Copy exactly the lines of the data below that run from the line holding "(∀ (inp : TickInput)" through the line holding "def Obligations.SetLoadsThePacket : Prop", both ends included.
========
-- ==== Sys2Proof/Certificates/Slice0/Obligations.lean ====
section
/-! DEFINITION. The statements for the provers. A step or an operation is described by the register writes the cited rule
gives it; a record update `{ s with … }` says that every other field is unchanged. -/

open Sys2Proof Sys2Proof.Machine

/-! ### Reset, totality, selection -/

/-- R41: after reset every register of R20 is zero and `st` is `IDLE`. -/
def Obligations.ResetStateHasEveryRegisterZero : Prop :=
  State.reset.header = 0 ∧ State.reset.payload = 0 ∧ State.reset.parityBit = false ∧ State.reset.bitCount = 0 ∧
  State.reset.sent = false ∧ State.reset.incomplete = false ∧ State.reset.cause = 0 ∧ stCode State.reset.st = 0 ∧
  State.reset.counter = 0 ∧ State.reset.wcnt = 0 ∧ State.reset.gcnt = 0 ∧ State.reset.ovf = false ∧
  State.reset.txidx = 0 ∧ State.reset.tcnt = 0 ∧ State.reset.icnt = 0 ∧ State.reset.bcnt = 0 ∧
  State.reset.lineOutR = false

/-- R260: a tick with `rst = 1`, in any state and with any other inputs, puts every register at its reset value. The fields
`cfg`, `env`, `tick` and `result` are the model's own and not registers (log 1, 2, 3). -/
def Obligations.ResetTickClearsEveryRegister : Prop :=
  ∀ (s : State) (inp : TickInput), TickIs inp s → inp.rst = true →
    step s = .next { State.reset with cfg := s.cfg, env := s.env.tail, tick := s.tick + 1, result := s.result }

/-- R111: every state and every input has a next state; no step faults or is refused. -/
def Obligations.StepAlwaysAnswersNext : Prop :=
  ∀ s : State, ∃ t : State, step s = .next t

/-- The step runs the operation that the tick's selector, or the port the host looks at, decodes to, and then passes the
tick (or the look, which takes none); it stops where the operation stops. The list `env`, the count `tick` and looks without
a tick are the model's (log 2, 3). -/
def Obligations.StepRunsTheSelectedOperation : Prop :=
  ∀ (s : State) (i : Instr),
    (∀ inp : TickInput, TickIs inp s → inp.rst = false → decode (tickSelector inp s) = .ok i →
      step s = match exec i s with
        | .next t => .next { t with env := t.env.tail, tick := t.tick + 1 }
        | .fault r => .fault r
        | .refused r => .refused r) ∧
    (∀ p : Port, actionOf s = .look p → decode (.port p) = .ok i →
      step s = match exec i s with
        | .next t => .next { t with env := t.env.tail }
        | .fault r => .fault r
        | .refused r => .refused r)

/-- R104, R109: inside a pulse a further active sample only counts the width, saturating. Here and below, `env` and `tick`
moving on is the model's way of saying that one tick has passed (log 2). -/
def Obligations.ActiveSampleInPulseCountsWidth : Prop :=
  ∀ (s : State) (inp : TickInput), TickIs inp s → inp.rst = false → s.st = .startPulse ∨ s.st = .pulse →
    sampleOf s.cfg inp = true →
    step s = .next { s with wcnt := min (s.wcnt + 1) s.cfg.wcntMax, env := s.env.tail, tick := s.tick + 1 }

/-- Words written out from the tables of R84, R28 and R88. -/
def Obligations.TableWordsDecodeToTheirRows : Prop :=
  decode (.command 0b001 0) = .ok .read ∧ decode (.command 0b010 0x0000AA15) = .ok (.set 0x0000AA15) ∧
  decode (.command 0b100 0x0000AA15) = .ok (.setsend 0x0000AA15) ∧ decode (.command 0b110 0) = .ok .nop ∧
  decode (.lineEvent 0b00011 false) = .ok .start ∧ decode (.lineEvent 0b00110 true) = .ok .eof ∧
  decode (.lineEvent 0b01000 true) = .ok .sym1 ∧ decode (.lineEvent 0b01101 true) = .ok .txAbort ∧
  decode (.lineEvent 0b01111 false) = .ok (.sendbit .active) ∧
  decode (.pulses ([true] ++ [true, false] ++ [true, false, true, false, false, false] ++ [false, true] ++ [true])) =
    .ok (.frame 1 5 [false, true] true)

/-- Decode and encode agree on every operation that has an encoding, with every operand; exactly the internal operations and
the ErrorCheck cases, for which the table carries `null`, have none (log 5). -/
def Obligations.DecodeInvertsEncode : Prop :=
  (∀ (i : Instr) (w : Selector), i.wellFormed = true → encode i = some w → decode w = .ok i) ∧
  ∀ i : Instr, encode i = none ↔
    (∃ b, i = .shiftIn b) ∨ i = .finalize ∨ i = .runt ∨ i = .overrun ∨ i = .calcParity ∨
    i = .ecOk ∨ i = .ecZero ∨ i = .ecPar ∨ i = .ecOdd ∨ i = .ecOddFix ∨ i = .ecOddChain

/-- The invariant holds after reset (for the configuration the model's reset state carries: log 1). -/
def Obligations.InvariantHoldsAfterReset : Prop :=
  Inv State.reset

/-- Every step keeps the invariant: register ranges, a clean reception, whole bit pairs with nothing above the run, the
line driven in `TX_ACTIVE` only, `cause` 0 while a packet is received or sent, `IDLE` only as after reset. -/
def Obligations.StepKeepsInvariant : Prop :=
  ∀ s t : State, Inv s → step s = .next t → Inv t

/-! ### Host commands -/

/-- R112, R86: without a command, with `NOP` or a reserved code, a tick in `IDLE` or `DONE` changes no register. -/
def Obligations.NopLeavesEveryRegister : Prop :=
  (∀ s : State, exec .nop s = .next s) ∧
  ∀ (s : State) (inp : TickInput), TickIs inp s → inp.rst = false → s.st = .idle ∨ s.st = .done →
    (inp.cmdValid = false ∨ inp.cmd = 0 ∨ inp.cmd = 5 ∨ inp.cmd = 6 ∨ inp.cmd = 7) →
    decode (tickSelector inp s) = .ok .nop ∧ step s = .next { s with env := s.env.tail, tick := s.tick + 1 }

/-- R101: `READ`, accepted, arms the receiver with every packet register cleared. -/
def Obligations.ReadArmsTheReceiver : Prop :=
  ∀ s : State, s.st = .idle ∨ s.st = .done →
    (∀ inp : TickInput, inp.cmdValid = true → inp.cmd = 1 → decode (tickSelector inp s) = .ok .read) ∧
    exec .read s = .next { s with
      header := 0, payload := 0, parityBit := false, bitCount := 0, sent := false, incomplete := false, cause := 0
      counter := 0, wcnt := 0, gcnt := 0, ovf := false, st := .awaitStart }

/-- R39: in a busy state no command is accepted: the tick runs as if none were offered. That a command
executed there has no effect is the model's (log 9). -/
def Obligations.BusyStateIgnoresCommands : Prop :=
  ∀ s : State, s.st ≠ .idle → s.st ≠ .done →
    (∀ (inp : TickInput) (cmd : CmdCode) (arg : UniqueWord),
      tickStep { inp with cmdValid := true, cmd := cmd, arg := arg } s = tickStep { inp with cmdValid := false } s) ∧
    exec .read s = .next s ∧ exec .send s = .next s ∧
    ∀ arg : UniqueWord, exec (.set arg) s = .next s ∧ exec (.setsend arg) s = .next s

/-- R201: `SET`, accepted, loads header, payload, the minimal length and the parity. -/
def Obligations.SetLoadsThePacket : Prop :=
  ∀ (s : State) (arg : UniqueWord), s.st = .idle ∨ s.st = .done →
    (∀ inp : TickInput, inp.cmdValid = true → inp.cmd = 2 → inp.arg = arg →
      decode (tickSelector inp s) = .ok (.set arg)) ∧
    ∃ t : State,
      exec (.set arg) s = .next { s with
        header := arg.setWidth 8, payload := arg >>> 8, bitCount := minEvenBits (argPayload arg)
        parityBit := calcParity t, sent := false, incomplete := false, cause := 0
        counter := 0, wcnt := 0, gcnt := 0, ovf := false, st := .done } ∧
      t.header = arg.setWidth 8 ∧ t.payload = arg >>> 8 ∧ t.bitCount = minEvenBits (argPayload arg)

/-- R204: what holds after `SET` for every operand. -/
def Obligations.SetPacketIsWellFormed : Prop :=
  ∀ (s t : State) (arg : UniqueWord), s.st = .idle ∨ s.st = .done → exec (.set arg) s = .next t →
    t.bitCount.toNat % 2 = 0 ∧ 2 ≤ t.bitCount.toNat ∧ t.bitCount.toNat ≤ 24 ∧
    (∀ n : Nat, n % 2 = 0 → 2 ≤ n → t.payload.toNat < 2 ^ n → t.bitCount.toNat ≤ n) ∧
    t.payload.toNat < 2 ^ t.bitCount.toNat ∧ calcParity t = t.parityBit ∧ uniqueOf t.header t.payload = arg ∧
    t.sent = false ∧ t.incomplete = false

/-- R202: `MinEvenBits(v)` is the least even `n >= 2` with `v >> n = 0`. -/
def Obligations.MinEvenBitsIsLeast : Prop :=
  ∀ v : BitVec 24,
    (minEvenBits v).toNat % 2 = 0 ∧ 2 ≤ (minEvenBits v).toNat ∧ (minEvenBits v).toNat ≤ 24 ∧
    v >>> (minEvenBits v).toNat = 0 ∧
    ∀ n : Nat, n % 2 = 0 → 2 ≤ n → v >>> n = 0 → (minEvenBits v).toNat ≤ n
========
→ **Response to this task**:
    (∀ (inp : TickInput) (cmd : CmdCode) (arg : UniqueWord),
      tickStep { inp with cmdValid := true, cmd := cmd, arg := arg } s = tickStep { inp with cmdValid := false } s) ∧
    exec .read s = .next s ∧ exec .send s = .next s ∧
    ∀ arg : UniqueWord, exec (.set arg) s = .next s ∧ exec (.setsend arg) s = .next s

/-- R201: `SET`, accepted, loads header, payload, the minimal length and the parity. -/
def Obligations.SetLoadsThePacket : Prop :=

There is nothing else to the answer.